2002-11-25 04:06:17

by Clemmitt Sigler

[permalink] [raw]
Subject: 2.4.20-rc3 ext3 fsck corruption -- tool update warning needed?

(I'm not subscribed to lkml, please CC: [email protected] -- Thanks :^)

Hi,

I'd been running 2.4.20-rc3 for two days. While rebooting it tonight
fsck.ext3 corrupted my / partition during an automatic fsck of the
partition (caused by the maximal mount count being reached). (I had
backups so I was able to recover :^) The symptoms were that some files
like /etc/fstab and dirs like /etc/rc2.d disappeared -- not good.

My system is Debian Testing, with Debian e2fsprogs version
1.29+1.30-WIP-0930-1. I use ext3 partitions with all options set to
the defaults (ordered data mode). This is an SMP system, in case
that matters. Please e-mail me for any other details that might help.

I'm wondering if this change between -rc1 and -rc2 might be a factor ->

<[email protected]>
HTREE backwards compatibility patch.

Upon rebooting to 2.4.19 (SMP kernel also), the system did another
auto-fsck.ext3, this time on /usr. I held my breath, but all went fine.
This seems to me to narrow it down to a kernel/e2fsprogs incompatibility
(but I'm not an expert).

If this is indeed the case, please put a LOUD WARNING in the kernel
notes that some versions of e2fsprogs are incompatible. HTH.

Clemmitt Sigler


2002-11-25 10:50:46

by Hugo Mills

[permalink] [raw]
Subject: Re: 2.4.20-rc3 ext3 fsck corruption -- tool update warning needed?

On Mon, Nov 25, 2002 at 12:12:55AM -0500, Clemmitt Sigler wrote:
> I'd been running 2.4.20-rc3 for two days. While rebooting it tonight
> fsck.ext3 corrupted my / partition during an automatic fsck of the
> partition (caused by the maximal mount count being reached). (I had
> backups so I was able to recover :^) The symptoms were that some files
> like /etc/fstab and dirs like /etc/rc2.d disappeared -- not good.

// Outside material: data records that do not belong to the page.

/-- Whether an instruction runs on the FP64 unit, whose issue fills both positions of two clocks (03 R42, R45). -/
def isFp64 (o : Op) : Bool := o == .dadd || o == .dmul || o == .dfma

/-- The record with one issue counted. -/
def lcrCount (c : Lcr) (pc : Pc) (k : Nat) (n : Nat × Nat × Nat × Nat) : Lcr :=
  if !c.en then c
  else
    let b := lcrBin c pc
    { c with
      act := binAdd c.act b (k * n.1), div := binAdd c.div b (k * n.2.1)
      prd := binAdd c.prd b (k * n.2.2.1), abs := binAdd c.abs b (k * n.2.2.2)
      totAct := c.totAct + BitVec.ofNat 64 (k * n.1), totDiv := c.totDiv + BitVec.ofNat 64 (k * n.2.1)
      totPred := c.totPred + BitVec.ofNat 64 (k * n.2.2.1), totAbs := c.totAbs + BitVec.ofNat 64 (k * n.2.2.2) }

/-- The PC an issue counts at: its own, and the segment's start PC for every issue of a lease on an overlay, its terminator too (03 R45,
17 R289). -/
def binPc (i : Issue) : Pc :=
  match i.g.lease with
  | some le => if le.overlay.isSome then le.start else i.pc
  | none => i.pc

/-- The state with an issue's lane-cycles counted. -/
def accountIssue (s : State) (i : Issue) : State :=
  updCore s i.t.core (fun k =>
    { k with lcr := lcrCount k.lcr (binPc i) (if isFp64 i.o then 4 else 1) (laneClasses i.g i.m i.on) })

/-! ## Latencies and the scoreboard (03 R43; 10 R149; 20 R328) -/

/-- The class and latency of a scoreboarded result; none for a result present at the next issue. -/
def latency (o : Op) (f : Form) : Option (Nat × Nat) :=
  match o with
  | .imul | .imad | .qdot4 | .dadd | .dmul | .dfma | .shfl | .vote | .redux | .scanx | .matchLanes | .elect => some (0, 8)
  | .frcp | .frsq | .fsqrt | .fexp2 | .flog2 | .fsin | .fcos | .ftanh => some (0, 16)
  | .ld | .ldnt | .ldm | .ldfe | .atom | .sld | .pld | .ldgen | .xstart | .xstat => some (1, 20)
  | .accrd => some (1, 12)
  | .csrr => if 0x100 ≤ f.imm.toNat % 2 ^ 12 then some (0, 20) else none
  | _ => none

/-- The registers a destination takes. -/
def destRegs (d : Dest) : List Nat := match d with | .v n w => (List.range w).map (· + n) | _ => []

/-- The registers an issue writes in the lanes that complete it, as (lane, register). -/
def regsWritten (i : Issue) (done : List (Nat × Lane)) : List (Nat × Nat) :=
  done.flatMap (fun q => (destRegs (i.dest q.2)).map (fun r => (q.1, r)))

/-- The predicates an issue writes in the lanes that complete it, as (lane, predicate); p7 takes no write. -/
def predsWritten (i : Issue) (done : List (Nat × Lane)) : List (Nat × Nat) :=
  if i.shape.d == .pred && i.f.d != 7#7 then done.map (fun q => (q.1, i.f.d.toNat)) else []

/-- The scalar register an issue writes. -/
def scalarWritten (i : Issue) (done : List (Nat × Lane)) : List Nat :=
  if i.shape.d == .scalar && !done.isEmpty then [i.f.d.toNat - 0x40] else []

/-- Whether a lane's destination holds a result that has not arrived. -/
def destWaits (i : Issue) (b : Sb) (q : Nat × Lane) : Bool :=
  match i.dest q.2 with
  | .p n => b.ps.contains (q.1, n)
  | d => (destRegs d).any (fun r => b.vs.contains (q.1, r))

/-- A result not yet arrived after a later issue: of what that issue writes it is the newest value no more, and the entries of that issue's
guard-false lanes that take it hold it too (04 R61, R63). -/
def sbAfter (i : Issue) (done : List (Nat × Lane)) (b : Sb) : Sb :=
  { b with
    vs := b.vs.filter (fun p => !(regsWritten i done).contains p)
    ss := b.ss.filter (fun n => !(scalarWritten i done).contains n)
    ps := b.ps.filter (fun p => !(predsWritten i done).contains p)
    held := b.held ++ (i.g.lanes.filter (fun q => hasLane (i.m &&& ~~~i.on) q.1 && destWaits i b q)).map (fun q => (q.1, i.g.issues)) }

/-- The scoreboard entries an issue adds: its own result, and the wait for overflow rows. -/
def sbEntries (i : Issue) (clk : Nat) (done : List (Nat × Lane)) (rows miss : Bool) : List Sb :=
  (match latency i.o i.f with
    | none => []
    | some (c, n) =>
      [{ tag := i.g.issues, due := clk + n + i.late, cls := c, fp := raisesFlags i.o i.f
         vs := regsWritten i done, ss := scalarWritten i done, ps := predsWritten i done }])
  ++ (if rows then [{ tag := i.g.issues, due := clk + (if miss then 60 else 12), cls := 2 }] else [])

Did you also get some duplicated entries in /etc? I've had a
similar problem, with some files in /etc vanishing entirely, and
others being duplicated (so I got, for example, /etc/fstab appearing
twice in `ls /etc`). This has happened, as far as I can tell,
spontaneously -- no reboot, no run of fsck, not even any non-daemon
processes running other than X and an xterm. The machine wasn't being
used at all. Nothing turns up in the syslogs -- no oops, no bug,
nothing.

Running fsck recovers the missing files into lost+found, but
doesn't remove the duplicated filenames. Duplicate files can be
deleted, but only one "filename" is removed, and the file then no
longer exists except to ls -- it shows up in `ls /etc`, but (e.g.)
`cat /etc/fstab` gives a "No such file or directory" error.

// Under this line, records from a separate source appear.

-- ==== Sys2Proof/Machine/Sync.lean ====
section
/-! DEFINITION. Fences, drains and PUBLISH, the barriers, and the tensor-handle instructions (14 R231 to R244; 11 R170, R174; 12 R188 to
R191; 13 R196 to R204). -/
namespace Sys2Proof.Machine

/-! ## Counted barriers (11 R170) -/

/-- The test after an arrival or a credit: a full word with no bytes pending flips its phase. -/
def barTest (w : Nat) : Nat :=
  if bits w 47 33 = bits w 62 48 ∧ bits w 32 0 = 0 then
    (1 - bits w 63 63) * 2 ^ 63 + bits w 62 48 * 2 ^ 48
  else w

/-- One arrival with bytes that become pending; none when it exceeds the expected count or the pending field (14 R239; 16 R279). -/
def barArrive (w n : Nat) : Option Nat :=
  if bits w 62 48 ≤ bits w 47 33 ∨ 2 ^ 33 ≤ bits w 32 0 + n then none else some (barTest (w + 2 ^ 33 + n))

/-- One byte credited; none when no byte is pending. -/
def barCredit (w : Nat) : Option Nat := if bits w 32 0 = 0 then none else some (barTest (w - 1))

/-- `n` bytes credited one after another, with whether some credit found nothing pending. -/
def barCredits (w : Nat) : Nat → Nat × Bool
  | 0 => (w, true)
  | n + 1 =>
    match barCredit w with
    | none => (w, false)
    | some v => barCredits v n

/-- The vacated team whose fix-up barrier an access of a team of its launch reaches through an export entry, with its cluster key: its
arrivals are applied to its saved window (02 R28). A team's own window and its cluster's are where they stand. -/
def vacatedAt (s : State) (t : Team) (c o : Nat) : Option (Nat × TeamRef) :=
  let l := launchOf s t
  if l.persistent && sramRegion s t c o 8 true == some 2 then
    l.clusters.findSome? (fun (q : Cluster) =>
      q.saved.findSome? (fun (u : Team) => if u.core = c ∧ u.winOff + u.winLen = o + 16 then some (q.key, u.ref) else none))
  else none

/-- The 64-bit barrier word a team's access at a place of a slice finds. -/
def barWord (s : State) (t : Team) (c o : Nat) : Nat :=
  match vacatedAt s t c o with
  | some (k, r) =>
    match ((launchOf s t).clusters.find? (fun q => q.key == k)).bind (fun q => q.saved.find? (fun u => u.ref == r)) with
    | some u => bytesNat (readBytes u.win (u.winLen - 16) 8)
    | none => 0
  | none => bytesNat (sramRead s c o 8)

/-- A vacated team with its fix-up barrier word replaced: a flip ends its lanes' and programs' waits, before it resumes. -/
def fixupStore (s : State) (w : Nat) (u : Team) : Team :=
  let o := u.winLen - 16
  let waited (a : BitVec 32) : Bool :=
    bit (bytesNat (readBytes u.win o 8)) 63 != bit w 63 && sramPlace s u a == some (u.core, u.winOff + o)
  { u with
    win := writeBytes u.win o (natBytes w 8)
    groups := u.groups.map (fun g =>
      { g with lanes := g.lanes.map (fun p => match p.2.wait with | .barwait a _ => if waited a then (p.1, laneRun p.2) else p | _ => p) })
    progs := u.progs.map (fun x =>
      match x.wait with | .barrier a _ => if waited a then { x with state := 1, wait := .none } else x | _ => x) }

/-- A barrier word replaced by a team's access, with the waiters a flip wakes. -/
def barStore (s : State) (t : Team) (c o w : Nat) : State :=
  match vacatedAt s t c o with
  | some (k, r) =>
    updLaunch s t.ref.launch (fun l =>
      { l with clusters := l.clusters.map (fun (q : Cluster) =>
          if q.key = k then { q with saved := q.saved.map (fun (u : Team) => if u.ref = r then fixupStore s w u else u) } else q) })
  | none => sramStore s c o (natBytes w 8)

/-- BARINIT: expected ← e, arrived and pending ← 0, phase unchanged (14 R238). -/
def execBarinit (f : Form) (s : State) : Host.Outcome State Fault Refusal :=
  runSram .barinit f s 8 true (fun i s _ _ x =>
    let a := sramAddr i.f x
    match sramCheck s i.t a 8 true with
    | .error c => (s, sramHold c a)
    | .ok (c, o) =>
      let e := read32 x.b
      if e < 1 ∨ 32767 < e then (s, sramHold cBarrier a)
      else
        (countOn (barStore s i.t c o (bits (barWord s i.t c o) 63 63 * 2 ^ 63 + e * 2 ^ 48)) i (some (sramTag a)) true false
          (sliceDelay i.t.core c), .done ⟨0, 0#5, 0⟩))

/-- BARARV: one arrival per guard-true lane (14 R239). -/
def execBararv (f : Form) (s : State) : Host.Outcome State Fault Refusal :=
  runSram .bararv f s 8 true (fun i s _ _ x =>
    let a := sramAddr i.f x
    match sramCheck s i.t a 8 true with
    | .error c => (s, sramHold c a)
    | .ok (c, o) =>
      match barArrive (barWord s i.t c o) 0 with
      | none => (s, sramHold cBarrier a)
      | some w =>
        (countOn (barStore (arrivalTag s i c o) i.t c o w) i (some (sramTag a)) true false (sliceDelay i.t.core c),
          .done ⟨0, 0#5, 0⟩))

> My system is Debian Testing, with Debian e2fsprogs version
> 1.29+1.30-WIP-0930-1. I use ext3 partitions with all options set to
> the defaults (ordered data mode). This is an SMP system, in case
> that matters.

I'm also using Debian testing with the same e2fsprogs. I saw the
effect on ext2, on a UP box.

> Please e-mail me for any other details that might help.
>
> I'm wondering if this change between -rc1 and -rc2 might be a factor ->
>
> <[email protected]>
> HTREE backwards compatibility patch.

I remember seeing a comment about HTREE running past when I tried
the e2fsck for the first time. Don't know if this is relevant.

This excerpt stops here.